**What to work on**
Take each line from the material below that includes the string "else" and copy it.

**Exercise materials**
^^^^^^^^
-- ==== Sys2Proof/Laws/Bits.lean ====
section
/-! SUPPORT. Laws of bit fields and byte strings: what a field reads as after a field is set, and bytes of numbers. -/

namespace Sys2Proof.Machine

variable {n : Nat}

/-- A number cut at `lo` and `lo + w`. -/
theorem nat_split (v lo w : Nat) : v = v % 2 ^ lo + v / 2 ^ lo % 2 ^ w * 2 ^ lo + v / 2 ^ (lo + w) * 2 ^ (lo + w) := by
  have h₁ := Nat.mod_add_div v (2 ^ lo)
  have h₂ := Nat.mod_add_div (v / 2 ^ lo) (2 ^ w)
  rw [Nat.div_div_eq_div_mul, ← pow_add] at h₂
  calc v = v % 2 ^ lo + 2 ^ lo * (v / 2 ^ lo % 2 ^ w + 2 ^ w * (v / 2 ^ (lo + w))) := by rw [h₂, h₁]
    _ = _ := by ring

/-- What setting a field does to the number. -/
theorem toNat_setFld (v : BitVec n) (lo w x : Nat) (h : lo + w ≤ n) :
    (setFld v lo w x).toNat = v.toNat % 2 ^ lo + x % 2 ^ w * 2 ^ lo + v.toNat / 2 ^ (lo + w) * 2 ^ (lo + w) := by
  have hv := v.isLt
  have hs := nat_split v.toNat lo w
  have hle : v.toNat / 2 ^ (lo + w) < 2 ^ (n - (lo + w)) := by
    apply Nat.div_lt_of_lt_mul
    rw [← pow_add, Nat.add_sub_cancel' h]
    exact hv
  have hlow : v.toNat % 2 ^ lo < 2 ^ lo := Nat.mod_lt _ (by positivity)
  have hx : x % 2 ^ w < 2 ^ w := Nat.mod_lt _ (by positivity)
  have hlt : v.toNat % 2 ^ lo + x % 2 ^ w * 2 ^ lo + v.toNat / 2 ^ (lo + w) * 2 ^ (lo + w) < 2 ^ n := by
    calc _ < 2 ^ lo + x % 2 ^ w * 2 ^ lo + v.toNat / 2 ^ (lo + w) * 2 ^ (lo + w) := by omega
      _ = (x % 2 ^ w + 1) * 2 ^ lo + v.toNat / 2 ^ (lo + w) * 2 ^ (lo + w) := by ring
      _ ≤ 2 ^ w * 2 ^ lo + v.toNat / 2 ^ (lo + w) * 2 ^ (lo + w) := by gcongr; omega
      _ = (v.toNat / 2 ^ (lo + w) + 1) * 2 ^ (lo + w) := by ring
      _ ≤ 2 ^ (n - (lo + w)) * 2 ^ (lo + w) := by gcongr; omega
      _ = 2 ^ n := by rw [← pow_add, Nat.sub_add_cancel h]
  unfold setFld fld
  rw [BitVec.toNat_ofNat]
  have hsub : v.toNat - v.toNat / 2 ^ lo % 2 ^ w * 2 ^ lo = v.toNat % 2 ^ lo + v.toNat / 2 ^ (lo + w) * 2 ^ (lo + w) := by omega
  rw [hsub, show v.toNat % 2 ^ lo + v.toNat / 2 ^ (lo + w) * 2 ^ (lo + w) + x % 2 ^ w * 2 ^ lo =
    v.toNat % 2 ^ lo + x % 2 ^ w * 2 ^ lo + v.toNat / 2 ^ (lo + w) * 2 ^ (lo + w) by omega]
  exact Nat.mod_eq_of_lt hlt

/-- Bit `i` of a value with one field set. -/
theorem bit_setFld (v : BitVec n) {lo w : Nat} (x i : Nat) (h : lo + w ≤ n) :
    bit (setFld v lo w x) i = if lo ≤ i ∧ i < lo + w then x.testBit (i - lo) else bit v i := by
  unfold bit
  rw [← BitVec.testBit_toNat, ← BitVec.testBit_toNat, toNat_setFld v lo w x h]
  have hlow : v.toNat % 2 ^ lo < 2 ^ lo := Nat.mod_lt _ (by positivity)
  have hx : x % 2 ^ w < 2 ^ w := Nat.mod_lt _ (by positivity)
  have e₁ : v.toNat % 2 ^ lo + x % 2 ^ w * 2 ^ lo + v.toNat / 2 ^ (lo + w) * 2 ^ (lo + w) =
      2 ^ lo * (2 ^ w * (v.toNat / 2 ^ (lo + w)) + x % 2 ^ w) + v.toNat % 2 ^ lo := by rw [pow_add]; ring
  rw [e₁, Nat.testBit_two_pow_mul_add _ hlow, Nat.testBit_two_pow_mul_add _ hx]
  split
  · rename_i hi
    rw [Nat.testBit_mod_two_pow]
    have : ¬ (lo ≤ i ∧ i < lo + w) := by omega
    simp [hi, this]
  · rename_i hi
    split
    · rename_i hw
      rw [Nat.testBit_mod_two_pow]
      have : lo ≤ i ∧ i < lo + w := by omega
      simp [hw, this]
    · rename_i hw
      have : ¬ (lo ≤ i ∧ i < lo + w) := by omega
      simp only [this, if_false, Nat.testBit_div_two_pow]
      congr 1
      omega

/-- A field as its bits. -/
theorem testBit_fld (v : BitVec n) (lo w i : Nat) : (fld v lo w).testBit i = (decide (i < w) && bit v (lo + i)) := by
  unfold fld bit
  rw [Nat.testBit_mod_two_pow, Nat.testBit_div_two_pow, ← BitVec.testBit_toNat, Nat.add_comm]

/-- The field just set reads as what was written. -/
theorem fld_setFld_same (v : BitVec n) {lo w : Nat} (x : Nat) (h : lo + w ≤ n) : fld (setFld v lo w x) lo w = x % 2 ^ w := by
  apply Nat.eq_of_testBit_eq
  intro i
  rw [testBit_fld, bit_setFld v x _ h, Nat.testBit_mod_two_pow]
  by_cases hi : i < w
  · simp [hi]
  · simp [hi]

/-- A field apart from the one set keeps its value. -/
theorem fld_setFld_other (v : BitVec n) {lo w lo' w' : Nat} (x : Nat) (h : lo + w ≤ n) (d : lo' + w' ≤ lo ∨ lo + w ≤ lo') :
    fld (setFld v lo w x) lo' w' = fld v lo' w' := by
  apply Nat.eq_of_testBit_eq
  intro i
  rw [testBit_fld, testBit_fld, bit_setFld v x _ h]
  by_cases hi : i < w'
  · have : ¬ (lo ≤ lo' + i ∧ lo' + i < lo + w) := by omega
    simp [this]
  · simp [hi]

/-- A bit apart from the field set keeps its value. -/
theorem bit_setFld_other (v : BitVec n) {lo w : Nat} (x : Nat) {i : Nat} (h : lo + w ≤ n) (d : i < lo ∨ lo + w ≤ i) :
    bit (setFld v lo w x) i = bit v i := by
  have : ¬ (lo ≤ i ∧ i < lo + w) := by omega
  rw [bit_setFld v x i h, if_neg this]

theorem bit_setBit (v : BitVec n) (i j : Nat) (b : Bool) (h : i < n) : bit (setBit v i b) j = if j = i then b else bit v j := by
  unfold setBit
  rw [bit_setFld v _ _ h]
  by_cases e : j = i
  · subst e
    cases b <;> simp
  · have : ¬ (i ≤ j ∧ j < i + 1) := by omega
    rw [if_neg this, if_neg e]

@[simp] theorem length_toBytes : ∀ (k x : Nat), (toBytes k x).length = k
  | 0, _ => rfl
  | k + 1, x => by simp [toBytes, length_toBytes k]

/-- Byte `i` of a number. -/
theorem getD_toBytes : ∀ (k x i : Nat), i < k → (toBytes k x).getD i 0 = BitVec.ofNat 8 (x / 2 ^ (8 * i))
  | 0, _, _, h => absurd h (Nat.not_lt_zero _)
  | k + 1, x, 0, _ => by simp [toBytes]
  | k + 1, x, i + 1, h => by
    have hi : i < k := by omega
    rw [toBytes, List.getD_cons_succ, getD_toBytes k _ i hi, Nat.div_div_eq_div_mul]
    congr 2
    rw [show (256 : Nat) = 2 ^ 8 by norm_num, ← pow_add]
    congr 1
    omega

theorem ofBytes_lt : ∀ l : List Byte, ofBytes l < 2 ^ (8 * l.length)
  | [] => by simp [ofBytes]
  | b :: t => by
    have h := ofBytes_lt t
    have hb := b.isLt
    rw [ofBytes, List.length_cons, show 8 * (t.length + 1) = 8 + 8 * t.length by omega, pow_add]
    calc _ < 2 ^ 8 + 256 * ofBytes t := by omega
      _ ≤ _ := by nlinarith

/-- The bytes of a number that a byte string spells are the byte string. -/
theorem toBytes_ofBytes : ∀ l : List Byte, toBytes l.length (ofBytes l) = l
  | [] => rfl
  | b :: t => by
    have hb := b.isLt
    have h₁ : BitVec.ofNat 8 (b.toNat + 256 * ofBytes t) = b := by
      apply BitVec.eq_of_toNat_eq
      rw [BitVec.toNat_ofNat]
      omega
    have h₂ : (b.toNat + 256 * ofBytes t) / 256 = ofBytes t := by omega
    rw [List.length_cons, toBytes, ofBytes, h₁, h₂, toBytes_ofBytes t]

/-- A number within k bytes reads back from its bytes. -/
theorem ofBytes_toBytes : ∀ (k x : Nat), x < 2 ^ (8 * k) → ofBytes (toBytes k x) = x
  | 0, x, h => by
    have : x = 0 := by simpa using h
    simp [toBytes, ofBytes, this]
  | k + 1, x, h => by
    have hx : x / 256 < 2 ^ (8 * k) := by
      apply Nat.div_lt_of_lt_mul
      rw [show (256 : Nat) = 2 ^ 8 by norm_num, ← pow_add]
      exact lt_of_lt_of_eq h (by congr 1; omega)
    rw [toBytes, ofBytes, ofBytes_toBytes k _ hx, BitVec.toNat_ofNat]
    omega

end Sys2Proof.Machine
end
^^^^^^^^
**Result of this task**
    bit (setFld v lo w x) i = if lo ≤ i ∧ i < lo + w then x.testBit (i - lo) else bit v i := by
theorem bit_setBit (v : BitVec n) (i j : Nat) (b : Bool) (h : i < n) : bit (setBit v i b) j = if j = i then b else bit v j := by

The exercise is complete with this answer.